::: Stored data
/-- R70 and R59: a taken branch adds its offset in halfwords to the PC, one not taken goes on; JAL and JALR link; a JALR
target whose bit 0 is 1 raises IALIGN. -/
def Obligations.BranchesAndJumps : Prop :=
  ∀ (h : Hart) (rd rs1 rs2 : BitVec 5) (imm : BitVec 15) (imm20 : BitVec 20) (s : State), Ready h [rd, rs1, rs2] s →
    let k := h.key
    let a := rx s k rs1
    let b := rx s k rs2
    let pc := (thr s k).pc
    let link := wx s k rd (pc + BitVec.ofNat 64 h.len)
    let target := a + BitVec.ofInt 64 imm.toInt
    let takes (i : Instr) (c : Prop) : Prop := Fetches i s →
      (c → exec i s = .next (countInstret (setPc s k (pc + BitVec.ofInt 64 (imm.toInt * 2))) k 1)) ∧
      (¬ c → exec i s = .next (retire s k h.len))
    takes (.beq h rs1 rs2 imm) (a = b) ∧ takes (.bne h rs1 rs2 imm) (a ≠ b) ∧
    takes (.blt h rs1 rs2 imm) (a.toInt < b.toInt) ∧ takes (.bge h rs1 rs2 imm) (b.toInt ≤ a.toInt) ∧
    takes (.bltu h rs1 rs2 imm) (a.toNat < b.toNat) ∧ takes (.bgeu h rs1 rs2 imm) (b.toNat ≤ a.toNat) ∧
    (Fetches (.jal h rd imm20) s → exec (.jal h rd imm20) s = .next (countInstret (setPc link k (pc + BitVec.ofInt 64 (imm20.toInt * 2))) k 1)) ∧
    (target.toNat % 2 = 0 → Fetches (.jalr h rd rs1 imm) s → exec (.jalr h rd rs1 imm) s = .next (countInstret (setPc link k target) k 1)) ∧
    (target.toNat % 2 = 1 → Fetches (.jalr h rd rs1 imm) s → exec (.jalr h rd rs1 imm) s = .next (faultAt s k (scalarExn 2 target) pc))

/-- Frame of the register operations, immediates, branches and jumps: but for rd, the PC and INSTRET, no register of the
thread, no other thread, no byte of memory and no other unit changes. -/
def Obligations.ScalarFrame : Prop :=
  ∀ (h : Hart) (fn : BitVec 10) (rd rs1 rs2 : BitVec 5) (imm : BitVec 15) (imm20 : BitVec 20) (s t : State),
    Ready h [rd, rs1, rs2] s →
    let k := h.key
    let keeps (dests : List (BitVec 5)) (i : Instr) : Prop :=
      Fetches i s → exec i s = .next t → SameRegs k dests s t ∧ SameOthers k s t ∧ SameMemory s t ∧ SameUnits s t
    (fn.toNat < 16 → keeps [rd] (.op h fn rd rs1 rs2)) ∧
    (fn.toNat = 0 ∨ fn.toNat = 1 ∨ fn.toNat = 6 ∨ fn.toNat = 7 ∨ fn.toNat = 8 → keeps [rd] (.op32 h fn rd rs1 rs2)) ∧
    (fn.toNat < 8 → keeps [rd] (.bits h fn rd rs1 0)) ∧ (fn.toNat < 13 → keeps [rd] (.muldiv h fn rd rs1 rs2)) ∧
    keeps [rd] (.addk h rd rs1 imm) ∧ keeps [rd] (.andk h rd rs1 imm) ∧ keeps [rd] (.ork h rd rs1 imm) ∧
    keeps [rd] (.xork h rd rs1 imm) ∧ keeps [rd] (.cmpltk h rd rs1 imm) ∧ keeps [rd] (.cmpltuk h rd rs1 imm) ∧
    (imm.toNat < 0x4000 → imm.toNat / 64 % 64 = 0 → keeps [rd] (.shk h rd rs1 imm)) ∧ keeps [rd] (.addk32 h rd rs1 imm) ∧
    keeps [rd] (.lih h rd imm20) ∧ keeps [rd] (.pcaddh h rd imm20) ∧
    keeps [] (.beq h rs1 rs2 imm) ∧ keeps [] (.bne h rs1 rs2 imm) ∧ keeps [] (.blt h rs1 rs2 imm) ∧
    keeps [] (.bge h rs1 rs2 imm) ∧ keeps [] (.bltu h rs1 rs2 imm) ∧ keeps [] (.bgeu h rs1 rs2 imm) ∧
    keeps [rd] (.jal h rd imm20) ∧
    ((rx s k rs1 + BitVec.ofInt 64 imm.toInt).toNat % 2 = 0 → keeps [rd] (.jalr h rd rs1 imm))

/-- R68 and R69: loads of the core's own store, in every size and form; a misaligned address raises ALIGNMENT. -/
def Obligations.LoadResults : Prop :=
  ∀ (h : Hart) (rd rs1 rs2 : BitVec 5) (imm : BitVec 15) (s : State), Ready h [rd, rs1, rs2] s →
    let k := h.key
    let a := rx s k rs1
    let b := rx s k rs2
    let word (va : W64) (n : Nat) : Nat := leNat ((List.range n).map fun i => storeByte s h.core.toNat (va.toNat + i))
    let value (va : W64) (n : Nat) (signed : Bool) : W64 :=
      if signed then BitVec.ofInt 64 (Int.bmod (word va n) (2 ^ (8 * n))) else BitVec.ofNat 64 (word va n)
    let gives (i : Instr) (va : W64) (n : Nat) (signed : Bool) : Prop := Fetches i s →
      (OwnStore h va n false s → exec i s = .next (retire (wx s k rd (value va n signed)) k h.len)) ∧
      (va.toNat % n ≠ 0 → exec i s = .next (faultAt s k (scalarExn 3 va) (thr s k).pc))
    let va := a + BitVec.ofInt 64 imm.toInt
    gives (.lb h rd rs1 imm) va 1 true ∧ gives (.lh h rd rs1 imm) va 2 true ∧ gives (.lw h rd rs1 imm) va 4 true ∧
    gives (.ld h rd rs1 imm) va 8 true ∧ gives (.lbu h rd rs1 imm) va 1 false ∧ gives (.lhu h rd rs1 imm) va 2 false ∧
    gives (.lwu h rd rs1 imm) va 4 false ∧
    ∀ size : Nat, size < 7 →
      let n := 2 ^ (size % 4)
      let signed := decide (size < 4)
      gives (.loadx h (BitVec.ofNat 10 (size * 32)) rd rs1 rs2) (a + b) n signed ∧
      gives (.loadx h (BitVec.ofNat 10 (256 + size * 32)) rd rs1 rs2) (a + BitVec.ofNat 64 (b.toNat * n)) n signed ∧
      (rd ≠ rs1 → OwnStore h a n false s → Fetches (.loadx h (BitVec.ofNat 10 (512 + size * 32)) rd rs1 rs2) s →
        exec (.loadx h (BitVec.ofNat 10 (512 + size * 32)) rd rs1 rs2) s = .next (retire (wx (wx s k rd (value a n signed)) k rs1 (a + b)) k h.len))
::::::
The answer must be the lines from the one containing "let value (va" to the final line of the data above, copied exactly, both included, with nothing added.

### Exercise answer:
    let value (va : W64) (n : Nat) (signed : Bool) : W64 :=
      if signed then BitVec.ofInt 64 (Int.bmod (word va n) (2 ^ (8 * n))) else BitVec.ofNat 64 (word va n)
    let gives (i : Instr) (va : W64) (n : Nat) (signed : Bool) : Prop := Fetches i s →
      (OwnStore h va n false s → exec i s = .next (retire (wx s k rd (value va n signed)) k h.len)) ∧
      (va.toNat % n ≠ 0 → exec i s = .next (faultAt s k (scalarExn 3 va) (thr s k).pc))
    let va := a + BitVec.ofInt 64 imm.toInt
    gives (.lb h rd rs1 imm) va 1 true ∧ gives (.lh h rd rs1 imm) va 2 true ∧ gives (.lw h rd rs1 imm) va 4 true ∧
    gives (.ld h rd rs1 imm) va 8 true ∧ gives (.lbu h rd rs1 imm) va 1 false ∧ gives (.lhu h rd rs1 imm) va 2 false ∧
    gives (.lwu h rd rs1 imm) va 4 false ∧
    ∀ size : Nat, size < 7 →
      let n := 2 ^ (size % 4)
      let signed := decide (size < 4)
      gives (.loadx h (BitVec.ofNat 10 (size * 32)) rd rs1 rs2) (a + b) n signed ∧
      gives (.loadx h (BitVec.ofNat 10 (256 + size * 32)) rd rs1 rs2) (a + BitVec.ofNat 64 (b.toNat * n)) n signed ∧
      (rd ≠ rs1 → OwnStore h a n false s → Fetches (.loadx h (BitVec.ofNat 10 (512 + size * 32)) rd rs1 rs2) s →
        exec (.loadx h (BitVec.ofNat 10 (512 + size * 32)) rd rs1 rs2) s = .next (retire (wx (wx s k rd (value a n signed)) k rs1 (a + b)) k h.len))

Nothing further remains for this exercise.